(Stored items)

-- ==== Sys2Proof/Laws/Engine.lean ====
section
/-! SUPPORT. Everything one token step can do (10_state.md R40), said once for all codecs: which registers and bytes it leaves,
that it keeps the job invariant, and that it brings the job nearer to its end. -/

namespace Sys2Proof.Machine

theorem keepsRegisters.refl (s : State) : keepsRegisters s s :=
  ⟨rfl, rfl, rfl, rfl, rfl, rfl, rfl, rfl, rfl, rfl, rfl, rfl⟩

theorem keepsRegisters.trans {s t u : State} (h : keepsRegisters s t) (k : keepsRegisters t u) : keepsRegisters s u := by
  obtain ⟨a1, a2, a3, a4, a5, a6, a7, a8, a9, a10, a11, a12⟩ := h
  obtain ⟨b1, b2, b3, b4, b5, b6, b7, b8, b9, b10, b11, b12⟩ := k
  exact ⟨b1.trans a1, b2.trans a2, b3.trans a3, b4.trans a4, b5.trans a5, b6.trans a6, b7.trans a7, b8.trans a8,
    b9.trans a9, b10.trans a10, b11.trans a11, b12.trans a12⟩

theorem keepsRegisters.codec (s : State) (c : Option Codec) : keepsRegisters s { s with codec := c } :=
  ⟨rfl, rfl, rfl, rfl, rfl, rfl, rfl, rfl, rfl, rfl, rfl, rfl⟩

theorem keepsRegisters.complete (p i b : Bool) (n : Nat) (s : State) : keepsRegisters s (complete p i b n s) :=
  ⟨rfl, rfl, rfl, rfl, rfl, rfl, rfl, rfl, rfl, rfl, rfl, rfl⟩

theorem keepsRegisters.errorCompletion (e : JobError) (s : State) : keepsRegisters s (errorCompletion e s) :=
  ⟨rfl, rfl, rfl, rfl, rfl, rfl, rfl, rfl, rfl, rfl, rfl, rfl⟩

theorem keepsRegisters.runtimeError (e : JobError) (r : Region) (s : State) : keepsRegisters s (runtimeError e r s) := by
  simp [keepsRegisters]

/-- The zero padding writes the output bytes from `o` to L - 1. -/
theorem Wrote.padZeros (o : Nat) (s : State) : Wrote (outSpan s o s.dstLen.toNat) s (Machine.padZeros o s) :=
  Wrote.writeEach (fun k hk => ⟨o + k, by omega, by omega, rfl⟩) _ _

/-- The padding's bytes are 0. -/
theorem outByte_padZeros {o i : Nat} {s : State} (h1 : o ≤ i) (h2 : i < s.dstLen.toNat) :
    outByte i (padZeros o s) = 0 := by
  have := memRead_writeEach (addr := fun k => outAddr s (o + k)) (n := s.dstLen.toNat - o)
    (by intro j k _ _ h; simp only [outAddr] at h; omega) (fun _ _ => 0) s (k := i - o) (by omega)
  have e : o + (i - o) = i := by omega
  simp only [e] at this
  unfold outByte
  rw [(Wrote.padZeros o s).outAddr]
  exact this

/-- What drawing a region can do: only its bytes change. -/
theorem drawRegion_spec (r : Region) (s : State) :
    keepsMemoryOutside r s (drawRegion r s) ∧ (Memory.wf s.mem = true → Memory.wf (drawRegion r s).mem = true) ∧
      ∀ n, (∀ a, r.has a = true → a < n) → Memory.within n s.mem = true →
        Memory.within n (drawRegion r s).mem = true := by
  have h := Wrote.writeEach (P := fun a => r.has a = true) (addr := fun k => r.base + k) (n := r.len)
    (fun k hk => by rw [Region.has_iff]; omega) (fun k _ => Config.freeByte (s.draws + k)) s
  exact ⟨fun a ha => h.other a (by simp [ha]), h.wf, h.within⟩

/-- The job a codec state belongs to. -/
def Codec.kind : Codec → JobKind
  | .rle _ => .rle
  | .lzw _ => .lzw
  | .qt _ => .qt
  | .lz77 c => .lz77 c.ctab

theorem Codec.ok.current {s : State} {c : Codec} (h : c.ok s) :
    currentJob s = some c.kind ∧ validate c.kind s = none := by
  cases c <;> exact ⟨h.1, h.2.1⟩

/-- The bound on the steps a job can still take. -/
def jobCost (s : State) : Codec → Nat
  | .rle c => s.srcLen.toNat - c.p + 1
  | .lzw c => (8 * s.srcLen.toNat - c.off) / 9 + 1
  | .qt c => qtCost s.cfg.qtMaxDepth c
  | .lz77 c => s.srcLen.toNat - c.p + 1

*Your task*.
All of the data above should be reproduced exactly.

*Written answer*.
-- ==== Sys2Proof/Laws/Engine.lean ====
section
/-! SUPPORT. Everything one token step can do (10_state.md R40), said once for all codecs: which registers and bytes it leaves,
that it keeps the job invariant, and that it brings the job nearer to its end. -/

namespace Sys2Proof.Machine

theorem keepsRegisters.refl (s : State) : keepsRegisters s s :=
  ⟨rfl, rfl, rfl, rfl, rfl, rfl, rfl, rfl, rfl, rfl, rfl, rfl⟩

theorem keepsRegisters.trans {s t u : State} (h : keepsRegisters s t) (k : keepsRegisters t u) : keepsRegisters s u := by
  obtain ⟨a1, a2, a3, a4, a5, a6, a7, a8, a9, a10, a11, a12⟩ := h
  obtain ⟨b1, b2, b3, b4, b5, b6, b7, b8, b9, b10, b11, b12⟩ := k
  exact ⟨b1.trans a1, b2.trans a2, b3.trans a3, b4.trans a4, b5.trans a5, b6.trans a6, b7.trans a7, b8.trans a8,
    b9.trans a9, b10.trans a10, b11.trans a11, b12.trans a12⟩

theorem keepsRegisters.codec (s : State) (c : Option Codec) : keepsRegisters s { s with codec := c } :=
  ⟨rfl, rfl, rfl, rfl, rfl, rfl, rfl, rfl, rfl, rfl, rfl, rfl⟩

theorem keepsRegisters.complete (p i b : Bool) (n : Nat) (s : State) : keepsRegisters s (complete p i b n s) :=
  ⟨rfl, rfl, rfl, rfl, rfl, rfl, rfl, rfl, rfl, rfl, rfl, rfl⟩

theorem keepsRegisters.errorCompletion (e : JobError) (s : State) : keepsRegisters s (errorCompletion e s) :=
  ⟨rfl, rfl, rfl, rfl, rfl, rfl, rfl, rfl, rfl, rfl, rfl, rfl⟩

theorem keepsRegisters.runtimeError (e : JobError) (r : Region) (s : State) : keepsRegisters s (runtimeError e r s) := by
  simp [keepsRegisters]

/-- The zero padding writes the output bytes from `o` to L - 1. -/
theorem Wrote.padZeros (o : Nat) (s : State) : Wrote (outSpan s o s.dstLen.toNat) s (Machine.padZeros o s) :=
  Wrote.writeEach (fun k hk => ⟨o + k, by omega, by omega, rfl⟩) _ _

/-- The padding's bytes are 0. -/
theorem outByte_padZeros {o i : Nat} {s : State} (h1 : o ≤ i) (h2 : i < s.dstLen.toNat) :
    outByte i (padZeros o s) = 0 := by
  have := memRead_writeEach (addr := fun k => outAddr s (o + k)) (n := s.dstLen.toNat - o)
    (by intro j k _ _ h; simp only [outAddr] at h; omega) (fun _ _ => 0) s (k := i - o) (by omega)
  have e : o + (i - o) = i := by omega
  simp only [e] at this
  unfold outByte
  rw [(Wrote.padZeros o s).outAddr]
  exact this

/-- What drawing a region can do: only its bytes change. -/
theorem drawRegion_spec (r : Region) (s : State) :
    keepsMemoryOutside r s (drawRegion r s) ∧ (Memory.wf s.mem = true → Memory.wf (drawRegion r s).mem = true) ∧
      ∀ n, (∀ a, r.has a = true → a < n) → Memory.within n s.mem = true →
        Memory.within n (drawRegion r s).mem = true := by
  have h := Wrote.writeEach (P := fun a => r.has a = true) (addr := fun k => r.base + k) (n := r.len)
    (fun k hk => by rw [Region.has_iff]; omega) (fun k _ => Config.freeByte (s.draws + k)) s
  exact ⟨fun a ha => h.other a (by simp [ha]), h.wf, h.within⟩

/-- The job a codec state belongs to. -/
def Codec.kind : Codec → JobKind
  | .rle _ => .rle
  | .lzw _ => .lzw
  | .qt _ => .qt
  | .lz77 c => .lz77 c.ctab

theorem Codec.ok.current {s : State} {c : Codec} (h : c.ok s) :
    currentJob s = some c.kind ∧ validate c.kind s = none := by
  cases c <;> exact ⟨h.1, h.2.1⟩

/-- The bound on the steps a job can still take. -/
def jobCost (s : State) : Codec → Nat
  | .rle c => s.srcLen.toNat - c.p + 1
  | .lzw c => (8 * s.srcLen.toNat - c.off) / 9 + 1
  | .qt c => qtCost s.cfg.qtMaxDepth c
  | .lz77 c => s.srcLen.toNat - c.p + 1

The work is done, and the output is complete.